BEGIN SUPPLIED DATA
/-! ### 12_metering.md -/
abbrev GLB_REF_REF_SEL : Field := ⟨.GLB_REF, 0, 2⟩
abbrev GLB_REF_REF_SETTLED : Field := ⟨.GLB_REF, 8, 1⟩
abbrev GLB_REF_REF_IN_WIN : Field := ⟨.GLB_REF, 9, 1⟩
abbrev GLB_REF_REF_LOST_EVT : Field := ⟨.GLB_REF, 10, 1⟩
abbrev GLB_REF_REF_REFUSED : Field := ⟨.GLB_REF, 11, 1⟩
abbrev MTR_CFG_MODE : Field := ⟨.MTR_CFG, 0, 2⟩
abbrev MTR_CFG_AUTO_START : Field := ⟨.MTR_CFG, 4, 1⟩
abbrev MTR_CFG_REC_EN : Field := ⟨.MTR_CFG, 5, 1⟩
abbrev MTR_CFG_LOG_WIN : Field := ⟨.MTR_CFG, 8, 1⟩
abbrev MTR_CFG_WIN_EN : Field := ⟨.MTR_CFG, 12, 3⟩
abbrev MTR_CFG_REARM : Field := ⟨.MTR_CFG, 16, 8⟩
abbrev MTR_FILT_ORDER : Field := ⟨.MTR_FILT, 0, 2⟩
abbrev MTR_FILT_NOTCH : Field := ⟨.MTR_FILT, 2, 1⟩
abbrev MTR_FILT_K : Field := ⟨.MTR_FILT, 8, 7⟩
abbrev MTR_FILT_OSR : Field := ⟨.MTR_FILT, 16, 13⟩
abbrev MTR_SEL_IDX : Field := ⟨.MTR_SEL, 0, 4⟩
abbrev MTR_DATA_DATA : Field := ⟨.MTR_DATA, 0, 24⟩
abbrev MTR_STAT_MODE_NOW : Field := ⟨.MTR_STAT, 0, 2⟩
abbrev MTR_STAT_OVR_V : Field := ⟨.MTR_STAT, 2, 1⟩
abbrev MTR_STAT_OVR_I : Field := ⟨.MTR_STAT, 3, 1⟩
abbrev MTR_STAT_OVR_EVT : Field := ⟨.MTR_STAT, 4, 1⟩
abbrev MTR_STAT_CLIP_EVT : Field := ⟨.MTR_STAT, 5, 1⟩
abbrev MTR_STAT_UNMET : Field := ⟨.MTR_STAT, 6, 1⟩
abbrev MTR_STAT_ACCT : Field := ⟨.MTR_STAT, 7, 1⟩
abbrev MTR_STAT_WIN_OUT : Field := ⟨.MTR_STAT, 8, 6⟩
abbrev MTR_STAT_WIN_EVT : Field := ⟨.MTR_STAT, 14, 1⟩
abbrev MTR_STAT_CAL_BUSY : Field := ⟨.MTR_STAT, 15, 1⟩
abbrev MTR_STAT_CAL_EVT : Field := ⟨.MTR_STAT, 16, 1⟩
abbrev MTR_TAP_OSR_OUT : Field := ⟨.MTR_TAP, 0, 13⟩
abbrev MTR_TAP_ORDER_OUT : Field := ⟨.MTR_TAP, 13, 2⟩
abbrev MTR_TAP_OSR_N : Field := ⟨.MTR_TAP, 16, 13⟩

/-! ### 13_tally_nvm.md -/
abbrev NVM_CFG_CKPT : Field := ⟨.NVM_CFG, 0, 6⟩
abbrev NVM_CFG_SCRUB_EN : Field := ⟨.NVM_CFG, 8, 1⟩
abbrev NVM_CTL_CKPT_NOW : Field := ⟨.NVM_CTL, 0, 1⟩
abbrev NVM_CTL_CNT_CLR : Field := ⟨.NVM_CTL, 1, 1⟩
abbrev NVM_STAT_RECOVERED : Field := ⟨.NVM_STAT, 0, 1⟩
abbrev NVM_STAT_PLOADED : Field := ⟨.NVM_STAT, 1, 1⟩
abbrev NVM_STAT_SAVING : Field := ⟨.NVM_STAT, 2, 1⟩
abbrev NVM_STAT_COMMIT : Field := ⟨.NVM_STAT, 3, 1⟩
abbrev NVM_STAT_RESOLVE : Field := ⟨.NVM_STAT, 4, 1⟩
abbrev NVM_STAT_ERASE_PEND : Field := ⟨.NVM_STAT, 8, 9⟩
abbrev NVM_STAT_BANK_BUSY : Field := ⟨.NVM_STAT, 20, 4⟩
abbrev NVM_STAT_FLUSHED : Field := ⟨.NVM_STAT, 24, 1⟩
abbrev NVM_STAT_NVM_FAIL : Field := ⟨.NVM_STAT, 25, 1⟩
abbrev NVM_EVT_TORN_EVT : Field := ⟨.NVM_EVT, 0, 1⟩
abbrev NVM_EVT_ECC_C_EVT : Field := ⟨.NVM_EVT, 1, 1⟩
abbrev NVM_EVT_ECC_U_EVT : Field := ⟨.NVM_EVT, 2, 1⟩
abbrev NVM_EVT_DISP_EVT : Field := ⟨.NVM_EVT, 3, 1⟩
abbrev NVM_EVT_UNMET_EVT : Field := ⟨.NVM_EVT, 4, 1⟩
abbrev NVM_EVT_OPFAIL_EVT : Field := ⟨.NVM_EVT, 5, 1⟩
abbrev NVM_EVT_COMMIT_EVT : Field := ⟨.NVM_EVT, 6, 1⟩
abbrev NVM_EVT_CFAIL_EVT : Field := ⟨.NVM_EVT, 7, 1⟩
abbrev NVM_PF_SAVED : Field := ⟨.NVM_PF, 0, 1⟩
abbrev NVM_PF_UM : Field := ⟨.NVM_PF, 1, 1⟩
abbrev NVM_PF_CKPT_CNT : Field := ⟨.NVM_PF, 16, 16⟩
abbrev NVM_UM_LO_START : Field := ⟨.NVM_UM_LO, 0, 32⟩
abbrev NVM_UM_HI_START_HI : Field := ⟨.NVM_UM_HI, 0, 8⟩
abbrev NVM_UM_HI_SPAN : Field := ⟨.NVM_UM_HI, 8, 16⟩
abbrev NVM_TSEL_ID : Field := ⟨.NVM_TSEL, 0, 9⟩
abbrev NVM_TVAL_LO_VAL : Field := ⟨.NVM_TVAL_LO, 0, 32⟩
abbrev NVM_TVAL_HI_VAL_HI : Field := ⟨.NVM_TVAL_HI, 0, 32⟩
abbrev NVM_TSTO_LO_STO : Field := ⟨.NVM_TSTO_LO, 0, 32⟩
abbrev NVM_TSTO_HI_STO_HI : Field := ⟨.NVM_TSTO_HI, 0, 32⟩
abbrev NVM_TINFO_SLOTS : Field := ⟨.NVM_TINFO, 0, 7⟩
abbrev NVM_TINFO_SECT : Field := ⟨.NVM_TINFO, 7, 1⟩
abbrev NVM_TINFO_STATE : Field := ⟨.NVM_TINFO, 8, 2⟩
abbrev NVM_TINFO_EPEND : Field := ⟨.NVM_TINFO, 10, 1⟩
abbrev NVM_TINFO_SAVE : Field := ⟨.NVM_TINFO, 11, 1⟩
abbrev NVM_TINFO_DIRTY : Field := ⟨.NVM_TINFO, 12, 1⟩
abbrev NVM_TSEQ_SEQ : Field := ⟨.NVM_TSEQ, 0, 32⟩
abbrev NVM_TALT_LO_ALT : Field := ⟨.NVM_TALT_LO, 0, 32⟩
abbrev NVM_TALT_HI_ALT_HI : Field := ⟨.NVM_TALT_HI, 0, 32⟩
abbrev NVM_DISP_COUNT : Field := ⟨.NVM_DISP, 0, 9⟩
abbrev NVM_DISP_FIRST : Field := ⟨.NVM_DISP, 16, 9⟩
abbrev NVM_PBANK_ACTIVE : Field := ⟨.NVM_PBANK, 0, 1⟩
abbrev NVM_PBANK_VALID0 : Field := ⟨.NVM_PBANK, 1, 1⟩
abbrev NVM_PBANK_VALID1 : Field := ⟨.NVM_PBANK, 2, 1⟩
abbrev NVM_PSEQ0_SEQ : Field := ⟨.NVM_PSEQ0, 0, 32⟩
abbrev NVM_PSEQ1_SEQ : Field := ⟨.NVM_PSEQ1, 0, 32⟩
abbrev NVM_PCNT_COUNT : Field := ⟨.NVM_PCNT, 0, 14⟩
abbrev NVM_PCNT_IGNORED : Field := ⟨.NVM_PCNT, 16, 14⟩
abbrev NVM_ECC_CORR : Field := ⟨.NVM_ECC, 0, 16⟩
abbrev NVM_ECC_UNCORR : Field := ⟨.NVM_ECC, 16, 16⟩
abbrev NVM_ELAST_OFS : Field := ⟨.NVM_ELAST, 0, 21⟩
abbrev NVM_ELAST_KIND : Field := ⟨.NVM_ELAST, 24, 3⟩
abbrev NVM_FOLDS_FOLDS : Field := ⟨.NVM_FOLDS, 0, 16⟩
abbrev NVM_FOLDS_ERASES : Field := ⟨.NVM_FOLDS, 16, 16⟩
END SUPPLIED DATA
Beginning with the first line of the entries, repeat each line exactly until you have reproduced the one containing "abbrev MTR_CFG_LOG_WIN : Field", and add nothing further.

/-! ### 12_metering.md -/
abbrev GLB_REF_REF_SEL : Field := ⟨.GLB_REF, 0, 2⟩
abbrev GLB_REF_REF_SETTLED : Field := ⟨.GLB_REF, 8, 1⟩
abbrev GLB_REF_REF_IN_WIN : Field := ⟨.GLB_REF, 9, 1⟩
abbrev GLB_REF_REF_LOST_EVT : Field := ⟨.GLB_REF, 10, 1⟩
abbrev GLB_REF_REF_REFUSED : Field := ⟨.GLB_REF, 11, 1⟩
abbrev MTR_CFG_MODE : Field := ⟨.MTR_CFG, 0, 2⟩
abbrev MTR_CFG_AUTO_START : Field := ⟨.MTR_CFG, 4, 1⟩
abbrev MTR_CFG_REC_EN : Field := ⟨.MTR_CFG, 5, 1⟩
abbrev MTR_CFG_LOG_WIN : Field := ⟨.MTR_CFG, 8, 1⟩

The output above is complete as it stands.